Stored data:
........
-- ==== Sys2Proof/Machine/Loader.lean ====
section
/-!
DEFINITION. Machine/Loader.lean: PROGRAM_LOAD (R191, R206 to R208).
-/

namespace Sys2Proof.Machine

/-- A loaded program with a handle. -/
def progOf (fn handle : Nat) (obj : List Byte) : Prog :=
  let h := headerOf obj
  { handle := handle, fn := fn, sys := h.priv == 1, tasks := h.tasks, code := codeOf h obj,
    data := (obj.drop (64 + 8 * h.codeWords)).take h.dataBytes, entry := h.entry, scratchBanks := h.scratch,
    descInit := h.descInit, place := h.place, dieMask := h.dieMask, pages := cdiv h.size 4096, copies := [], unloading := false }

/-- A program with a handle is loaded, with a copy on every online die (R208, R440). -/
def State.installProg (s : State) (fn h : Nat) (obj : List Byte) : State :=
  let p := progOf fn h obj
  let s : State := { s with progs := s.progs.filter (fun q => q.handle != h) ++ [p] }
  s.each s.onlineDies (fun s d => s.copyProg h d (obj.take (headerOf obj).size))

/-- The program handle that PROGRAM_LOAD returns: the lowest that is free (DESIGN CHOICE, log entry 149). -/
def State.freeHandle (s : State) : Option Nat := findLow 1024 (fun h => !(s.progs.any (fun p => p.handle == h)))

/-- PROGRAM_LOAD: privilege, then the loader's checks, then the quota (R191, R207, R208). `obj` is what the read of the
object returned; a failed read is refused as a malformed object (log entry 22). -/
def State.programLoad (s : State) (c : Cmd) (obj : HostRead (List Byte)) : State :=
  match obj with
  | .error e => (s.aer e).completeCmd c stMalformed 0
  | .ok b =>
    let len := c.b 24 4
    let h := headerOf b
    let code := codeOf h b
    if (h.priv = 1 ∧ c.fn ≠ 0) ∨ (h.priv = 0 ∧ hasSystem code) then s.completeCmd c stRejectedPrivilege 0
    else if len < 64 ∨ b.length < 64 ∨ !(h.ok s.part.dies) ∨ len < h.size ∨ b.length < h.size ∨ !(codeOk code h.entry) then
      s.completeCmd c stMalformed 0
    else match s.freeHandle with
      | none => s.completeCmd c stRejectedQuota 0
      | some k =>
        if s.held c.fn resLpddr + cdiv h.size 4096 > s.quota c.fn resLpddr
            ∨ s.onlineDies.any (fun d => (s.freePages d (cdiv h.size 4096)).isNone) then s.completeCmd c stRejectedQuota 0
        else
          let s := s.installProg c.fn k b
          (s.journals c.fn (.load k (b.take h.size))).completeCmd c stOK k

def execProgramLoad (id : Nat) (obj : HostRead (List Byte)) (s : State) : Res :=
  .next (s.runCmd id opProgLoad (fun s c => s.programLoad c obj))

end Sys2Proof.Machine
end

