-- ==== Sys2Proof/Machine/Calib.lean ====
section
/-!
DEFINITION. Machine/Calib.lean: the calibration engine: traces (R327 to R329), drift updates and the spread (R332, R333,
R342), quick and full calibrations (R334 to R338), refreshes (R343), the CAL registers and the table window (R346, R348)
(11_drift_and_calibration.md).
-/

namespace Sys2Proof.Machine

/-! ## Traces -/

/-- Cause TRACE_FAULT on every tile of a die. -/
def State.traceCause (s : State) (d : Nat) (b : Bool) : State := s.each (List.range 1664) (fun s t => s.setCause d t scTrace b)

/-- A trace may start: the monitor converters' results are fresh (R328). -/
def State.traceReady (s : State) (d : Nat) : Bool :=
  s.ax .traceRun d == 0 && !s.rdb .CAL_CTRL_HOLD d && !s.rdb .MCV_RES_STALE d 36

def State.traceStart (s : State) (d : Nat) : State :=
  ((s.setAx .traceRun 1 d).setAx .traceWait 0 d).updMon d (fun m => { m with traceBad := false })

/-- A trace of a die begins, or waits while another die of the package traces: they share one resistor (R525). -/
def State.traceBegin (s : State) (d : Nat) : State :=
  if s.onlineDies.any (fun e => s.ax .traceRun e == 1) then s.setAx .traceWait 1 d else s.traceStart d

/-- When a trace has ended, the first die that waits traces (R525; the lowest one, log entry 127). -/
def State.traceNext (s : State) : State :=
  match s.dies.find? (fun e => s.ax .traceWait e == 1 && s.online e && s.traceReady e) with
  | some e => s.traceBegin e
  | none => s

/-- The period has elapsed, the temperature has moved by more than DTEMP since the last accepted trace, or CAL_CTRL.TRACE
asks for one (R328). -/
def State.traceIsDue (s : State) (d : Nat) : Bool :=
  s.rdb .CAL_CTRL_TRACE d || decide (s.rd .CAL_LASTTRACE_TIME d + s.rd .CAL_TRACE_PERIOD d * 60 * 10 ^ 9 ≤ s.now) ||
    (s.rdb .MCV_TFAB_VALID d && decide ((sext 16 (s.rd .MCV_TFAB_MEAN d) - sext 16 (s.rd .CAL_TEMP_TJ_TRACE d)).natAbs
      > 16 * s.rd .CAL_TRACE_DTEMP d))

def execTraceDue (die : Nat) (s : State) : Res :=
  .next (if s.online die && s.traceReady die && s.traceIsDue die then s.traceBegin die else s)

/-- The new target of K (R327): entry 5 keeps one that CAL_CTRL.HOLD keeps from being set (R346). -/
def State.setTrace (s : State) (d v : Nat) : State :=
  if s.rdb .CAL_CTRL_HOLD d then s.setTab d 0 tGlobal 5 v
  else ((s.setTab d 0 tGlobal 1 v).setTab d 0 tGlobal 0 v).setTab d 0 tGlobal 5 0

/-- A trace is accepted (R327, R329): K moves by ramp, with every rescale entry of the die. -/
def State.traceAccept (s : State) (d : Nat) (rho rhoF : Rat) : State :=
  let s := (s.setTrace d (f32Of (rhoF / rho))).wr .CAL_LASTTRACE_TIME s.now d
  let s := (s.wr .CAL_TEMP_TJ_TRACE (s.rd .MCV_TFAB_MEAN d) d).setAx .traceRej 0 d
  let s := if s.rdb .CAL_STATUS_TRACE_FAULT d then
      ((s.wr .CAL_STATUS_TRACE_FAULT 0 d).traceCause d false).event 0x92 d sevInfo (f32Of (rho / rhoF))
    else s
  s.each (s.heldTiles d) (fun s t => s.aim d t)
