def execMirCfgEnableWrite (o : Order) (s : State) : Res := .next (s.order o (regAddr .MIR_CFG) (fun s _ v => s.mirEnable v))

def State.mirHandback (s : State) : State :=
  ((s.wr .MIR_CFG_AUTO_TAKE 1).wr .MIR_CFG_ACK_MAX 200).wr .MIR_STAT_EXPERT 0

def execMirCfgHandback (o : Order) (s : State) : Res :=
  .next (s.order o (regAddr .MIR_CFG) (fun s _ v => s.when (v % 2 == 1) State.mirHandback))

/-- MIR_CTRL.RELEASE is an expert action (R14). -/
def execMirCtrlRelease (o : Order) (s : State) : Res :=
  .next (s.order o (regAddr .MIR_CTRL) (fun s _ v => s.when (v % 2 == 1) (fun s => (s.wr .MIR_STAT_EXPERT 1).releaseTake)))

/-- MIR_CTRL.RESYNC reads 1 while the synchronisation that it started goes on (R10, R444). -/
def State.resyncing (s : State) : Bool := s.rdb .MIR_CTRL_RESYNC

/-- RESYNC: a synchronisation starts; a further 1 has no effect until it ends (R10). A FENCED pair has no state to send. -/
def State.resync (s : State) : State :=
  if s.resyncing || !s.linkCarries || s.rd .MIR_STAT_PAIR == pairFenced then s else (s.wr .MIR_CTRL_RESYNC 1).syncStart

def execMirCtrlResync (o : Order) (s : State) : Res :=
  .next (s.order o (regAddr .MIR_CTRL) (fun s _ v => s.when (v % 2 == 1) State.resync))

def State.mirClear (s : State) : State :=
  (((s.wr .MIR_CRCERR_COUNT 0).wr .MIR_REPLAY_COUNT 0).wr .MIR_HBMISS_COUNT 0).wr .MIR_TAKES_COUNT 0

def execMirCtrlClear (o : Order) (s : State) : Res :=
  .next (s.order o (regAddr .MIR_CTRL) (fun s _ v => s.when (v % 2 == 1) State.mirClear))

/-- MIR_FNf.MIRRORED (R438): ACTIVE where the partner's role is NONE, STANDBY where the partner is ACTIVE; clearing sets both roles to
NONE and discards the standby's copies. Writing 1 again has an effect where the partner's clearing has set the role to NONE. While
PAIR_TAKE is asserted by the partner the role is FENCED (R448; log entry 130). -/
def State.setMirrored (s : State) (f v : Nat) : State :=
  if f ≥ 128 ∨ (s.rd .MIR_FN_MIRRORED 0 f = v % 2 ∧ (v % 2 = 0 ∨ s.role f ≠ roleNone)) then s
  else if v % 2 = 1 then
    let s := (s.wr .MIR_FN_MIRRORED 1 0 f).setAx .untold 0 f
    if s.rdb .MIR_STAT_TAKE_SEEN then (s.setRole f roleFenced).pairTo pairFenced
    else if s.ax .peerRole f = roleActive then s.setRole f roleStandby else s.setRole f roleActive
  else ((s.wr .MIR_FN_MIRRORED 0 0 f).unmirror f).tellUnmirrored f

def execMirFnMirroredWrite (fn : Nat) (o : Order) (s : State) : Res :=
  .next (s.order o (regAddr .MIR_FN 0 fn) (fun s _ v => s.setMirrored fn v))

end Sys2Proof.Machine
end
........
▸ Instructions for the task
Transcribe the records above exactly, beginning at the line that contains "if s.resyncing ||" and ending with the line that contains "both roles to", both included, and nothing else.

▸ Your response
  if s.resyncing || !s.linkCarries || s.rd .MIR_STAT_PAIR == pairFenced then s else (s.wr .MIR_CTRL_RESYNC 1).syncStart

def execMirCtrlResync (o : Order) (s : State) : Res :=
  .next (s.order o (regAddr .MIR_CTRL) (fun s _ v => s.when (v % 2 == 1) State.resync))

def State.mirClear (s : State) : State :=
  (((s.wr .MIR_CRCERR_COUNT 0).wr .MIR_REPLAY_COUNT 0).wr .MIR_HBMISS_COUNT 0).wr .MIR_TAKES_COUNT 0

def execMirCtrlClear (o : Order) (s : State) : Res :=
  .next (s.order o (regAddr .MIR_CTRL) (fun s _ v => s.when (v % 2 == 1) State.mirClear))

/-- MIR_FNf.MIRRORED (R438): ACTIVE where the partner's role is NONE, STANDBY where the partner is ACTIVE; clearing sets both roles to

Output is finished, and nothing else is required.